Action item:
Please take the records that follow and repeat exactly the lines starting with the line with "if ctl64 x.imm then wrPair" and going on through the line with "e.ctx == ctx && (match va with".

-- Opening Marker --

/-- Answer a report (R312): an index of no unresolved report is ignored, and so is a resume of a halted block. -/
def State.repact (s : State) (ctx idx : Nat) (abandon : Bool) : State :=
  match s.ctx? ctx with
  | none => s
  | some c => match c.open_.find? (·.1 == idx) with
    | none => s
    | some (_, t) =>
      match t, abandon with
      | .block _, false => s
      | _, _ =>
        let s := s.modCtx ctx (fun c => { c with open_ := dropFirst (·.1 == idx) c.open_ })
        if abandon then s.abandonTarget ctx t else s.resumeTarget ctx t

/-- REPACT_RESUME and REPACT_ABANDON (R312). -/
def opRepactResume (ctx idx : Nat) (s : State) : State := s.repact ctx idx false
def opRepactAbandon (ctx idx : Nat) (s : State) : State := s.repact ctx idx true

/-! ### System instructions -/

/-- `ctlrd` (R313). A wide `ctlrd` into a w register writes it once (R43); of a register that each thread has of its
own it takes the first participant's, which no rule states (DEDUCED, notes/assumptions/59.md). -/
def genCtlrd (x : Gen) (s : State) : State :=
  s.runAlu x.theSig fun i _ t =>
    let v := s.ctlRead i.ctx i.blk.die t x.imm
    if ctl64 x.imm then wrPair x.d v else wr x.d (loWord v)

/-- One thread's `ctlwr` (R303, R305, R313). -/
def ctlwrThread (x : Gen) (i : Iss) (ti : Nat) (s : State) : State :=
  match s.thread? i.blk.bid ti, s.ctx? i.ctx.num with
  | some t, some c =>
    let r := t.rd i.warp.w
    let v : DWord := if ctl64 x.imm then r.pair x.a else (r.r x.a).setWidth 64
    if ctlReadOnly x.imm then s.faultThread i ti .priv 2
    else if ctlOk c x.imm v.toNat = false then s.faultThread i ti .priv 3
    else
      let s := s.pass x.theSig i.blk.bid ti
      (match x.imm with
       | 2 => s.modThread i.blk.bid ti (fun t => { t with epc := v })
       | 27 => s.repact c.num (bitsAt v.toNat 0 16) (v.toNat.testBit 16)
       | _ => s.ctlSet c.num i.blk.die x.imm v)
  | _, _ => s

/-- `ctlwr` (R313). -/
def genCtlwr (x : Gen) (s : State) : State := s.runFold x.theSig (ctlwrThread x)

/-- `eret` (R314): first the wait of a switch marker. -/
def genEret (x : Gen) (s : State) : State :=
  s.runLocal x.theSig fun _ t =>
    if t.results = [] ∧ t.lates = [] then t.eret else { t with park := .retry .results }

/-- Clocks that `idle` lasts at most (R315). -/
def idleClocks : Nat := 2 ^ 20

/-- `idle` (R315). -/
def genIdle (x : Gen) (s : State) : State :=
  s.runLocal x.theSig fun i t =>
    if i.ctx.reptail ≠ i.ctx.rephead then t.advance x.sw x.len
    else t.parkPast x.sw x.len (.idle (s.clockOf i.blk + idleClocks))

/-- Whether a cached translation goes (R316): all of the context, or those of the page that holds an address. -/
def TlbEntry.hit (e : TlbEntry) (ctx : Nat) (va : Option DWord) : Bool :=
  e.ctx == ctx && (match va with
    | some a => e.vbase == a.toNat >>> offBits e.level
    | none => true)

-- Closing Marker --

Reply:
    if ctl64 x.imm then wrPair x.d v else wr x.d (loWord v)

/-- One thread's `ctlwr` (R303, R305, R313). -/
def ctlwrThread (x : Gen) (i : Iss) (ti : Nat) (s : State) : State :=
  match s.thread? i.blk.bid ti, s.ctx? i.ctx.num with
  | some t, some c =>
    let r := t.rd i.warp.w
    let v : DWord := if ctl64 x.imm then r.pair x.a else (r.r x.a).setWidth 64
    if ctlReadOnly x.imm then s.faultThread i ti .priv 2
    else if ctlOk c x.imm v.toNat = false then s.faultThread i ti .priv 3
    else
      let s := s.pass x.theSig i.blk.bid ti
      (match x.imm with
       | 2 => s.modThread i.blk.bid ti (fun t => { t with epc := v })
       | 27 => s.repact c.num (bitsAt v.toNat 0 16) (v.toNat.testBit 16)
       | _ => s.ctlSet c.num i.blk.die x.imm v)
  | _, _ => s

/-- `ctlwr` (R313). -/
def genCtlwr (x : Gen) (s : State) : State := s.runFold x.theSig (ctlwrThread x)

/-- `eret` (R314): first the wait of a switch marker. -/
def genEret (x : Gen) (s : State) : State :=
  s.runLocal x.theSig fun _ t =>
    if t.results = [] ∧ t.lates = [] then t.eret else { t with park := .retry .results }

/-- Clocks that `idle` lasts at most (R315). -/
def idleClocks : Nat := 2 ^ 20

/-- `idle` (R315). -/
def genIdle (x : Gen) (s : State) : State :=
  s.runLocal x.theSig fun i t =>
    if i.ctx.reptail ≠ i.ctx.rephead then t.advance x.sw x.len
    else t.parkPast x.sw x.len (.idle (s.clockOf i.blk + idleClocks))

/-- Whether a cached translation goes (R316): all of the context, or those of the page that holds an address. -/
def TlbEntry.hit (e : TlbEntry) (ctx : Nat) (va : Option DWord) : Bool :=
  e.ctx == ctx && (match va with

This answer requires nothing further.